Groundhog Day-1993-The theme is that the Ultimate Power of Redemption can change everything; it brings true love and meaning to our otherwise empty lives. We see this in the character of a broken and shallow man, portrayed in one of the best roles Bill Murray has ever brought to the screen, and the life that he must forge as he begins to awaken to this new way of living. He has lived as an invisible man, choosing a non- existence and he is forced to confront his life and transform it into a richer and more fulfilling path. It is a path where he must help others and find the meaning of true love. This is the Ultimate Redemption film, and one with deep Spiritual overtones.
Star Wars: The Empire Strikes Back-1980-Not only is the Star Wars mythology of all the films deeply embedded with the symbolism of Good vs Evil; but this particular film highlights the redeeming power that comes from within; when we reject our own dark side even at a great cost.
The message is that we will prevail and come out a better person, and perhaps a different one than we were-in Luke Skywalker’s case, he even has a new limb! The Dark Side is within us all; the power of evil and darkness is all around us, a powerful force throughout the universe, but love will prevail, even with great hardships that we endure
Risen, from 2016- with Joseph Fiennes starring as the Roman Soldier. Risen is more than just a “puff-piece” regarding the nature of the Resurrection. This film explores the idea that someone can witness a miracle such as the resurrected body of Jesus, returned in the flesh; and have a transformative experience of faith, and use that power to reject the glory and the material wealth of their lives to follow the true way.
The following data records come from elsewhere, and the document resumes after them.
/-! Configuration (R397, R407, R411, R413). -/

/-- A commit would give two enabled channels of one pair the same identifier on one network (R407). -/
def State.smClash (s : State) : Bool :=
  let v (a : Nat) : Word := s.cmtVal a
  (List.range 16).any (fun c => (List.range 16).any (fun d => decide (c < d) &&
    (v (aMSIO_SM_CFG c)).fld 31 1 == 1 && (v (aMSIO_SM_CFG d)).fld 31 1 == 1 &&
    (v (aMSIO_SM_CFG c)).fld 29 1 == (v (aMSIO_SM_CFG d)).fld 29 1 &&
    (v (aMSIO_SM_CFG c)).fld 28 1 == (v (aMSIO_SM_CFG d)).fld 28 1 &&
    ((v (aMSIO_SM_IDA c)).fld 0 29 == (v (aMSIO_SM_IDA d)).fld 0 29 ||
     (v (aMSIO_SM_IDB c)).fld 0 29 == (v (aMSIO_SM_IDB d)).fld 0 29)))

/-- MSIO takes the buffers of a channel (R407, R478; 14_can.md R492). -/
def smOwn (c : Nat) (s : State) : State :=
  let p := s.get (fMSIO_SM_CFG_pair c)
  let b := 48 + c
  let tx := s.on (fMSIO_SM_CFG_dir c)
  let fd := s.on (fMSIO_SM_CFG_fd c)
  s.each [false, true] (fun nb s =>
    let n := 2 * p + nb.toNat
    let id := (s.rd (if nb then aMSIO_SM_IDB c else aMSIO_SM_IDA c)).fld 0 29
    let ide := (s.get (fMSIO_SM_CFG_ide c))
    let s := storeAt (aCAN_MB_ID n b) (aCAN_MB_ID n b) (BitVec.ofNat 32 (id + ide * 2 ^ 31)) s
    let s := storeAt (aCAN_MB_MASK n b) (aCAN_MB_MASK n b) 0xFFFFFFFF s
    storeAt (aCAN_MB_CFG n b) (aCAN_MB_CFG n b)
      (BitVec.ofNat 32 (2 ^ 31 + tx.toNat * 2 ^ 30 + fd.toNat * 2 ^ 29 + 2 ^ 27 + s.smDlc c * 2 ^ 16)) s)

/-- MSIO gives the buffers of a channel back, empty (14_can.md R489). -/
def smFree (c p : Nat) (s : State) : State :=
  s.each [2 * p, 2 * p + 1] (fun n s => s.putBit (aCAN_NEW n 0) (48 + c) false)

/-- A register of a group of words is in a commit's shadow. -/
def inCmt (o : State) (l : List Nat) : Bool := l.any (fun a => (Tab.find o.cmt a).isSome)

/-- What a commit of MSIO brings with it: `o` is the state before the values applied. -/
def msioConfig (o s : State) : State :=
  let s := s.each (List.range 24) (fun i s =>
    if !s.on (fMSIO_SI_CFG_en i) then siFollow i s else s)
  let s := s.each (List.range 8) (fun k s =>
    if !inCmt o [aMSIO_EV_CFG k, aMSIO_EV_SRC k, aMSIO_EV_TIM k] then s
    else
      let s := s.putEv k {}
      if s.evType k = 0 then evEnter k 0 s else evEnter k 1 s)
  let s := s.each (List.range 16) (fun c s =>
    if !inCmt o [aMSIO_SM_CFG c, aMSIO_SM_IDA c, aMSIO_SM_IDB c, aMSIO_SM_TIM c] then s
    else
      let was := o.on (fMSIO_SM_CFG_en c)
      let p := o.get (fMSIO_SM_CFG_pair c)
      let en := s.on (fMSIO_SM_CFG_en c)
      let s := if was && (!en || p ≠ s.get (fMSIO_SM_CFG_pair c)) then smFree c p s else s
      let s := s.putSm c { txNext := s.now + s.smTo c }
      let s := s.put (fMSIO_SM_STAT_miss_run c) 0
      if en then smOwn c (s.put (fMSIO_SM_STAT_state c) 1) else s.put (fMSIO_SM_STAT_state c) 0)
  soUpdate s

/-- MSIO_STAT and MSIO_EV_ALL as they read (R414, R415). -/
def State.msioStat (s : State) : Nat :=
  (if (List.range 8).any (fun k => s.evType k ≠ 0 && s.evState k ≠ 3) then 1 else 0)
  + (if (s.rd aMSIO_SO_STAT).fld 16 16 ≠ 0 then 2 else 0)
  + (if (List.range 16).any (fun c => s.smState c == 3) then 4 else 0)
def State.evAll (s : State) : Nat := (List.range 8).foldl (fun x k => x + s.evState k * 8 ^ k) 0

/-- The Sage island is reset: MSIO is part of it (R413). -/
def msioReset (s : State) : State := s.setMsio { si := s.msio.si.map (fun (i, x) => (i, { lvl := x.lvl })), ev := [], so := [], sm := [] }

end Sys2Proof.Machine
end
The Nativity Story -2006- This is the story of the birth of Christ shown warts and all, meaning it reveals the historic timeline that puts us into the scene of where Christ was born and the harsh reality of life for those under Roman rule. The beauty of the story is captured and the simple purity of the tale of the Holy Family comes through in this version.
Marvin’s Room-1996-We see three great actors, Diane Keaton, Leonardo Di Caprio and Meryl Streep, combine to tell the story of our own lives. It shows us the selfish nature of our existence in the character of Meryl Streep; the capricious and angry emotions that we carry in DiCaprio’s role and the burdens and the joys of love in its purest form found in Diane Keaton’s part.
We are witness to all of this with the themes of love and redemption. There is love for others, in the caregivers role that Keaton has taken on, and the love for family and the love that is willing to sacrifice all in the end. It comes full circle as Meryl Streep eventually redeems herself and learns the meaning of real love.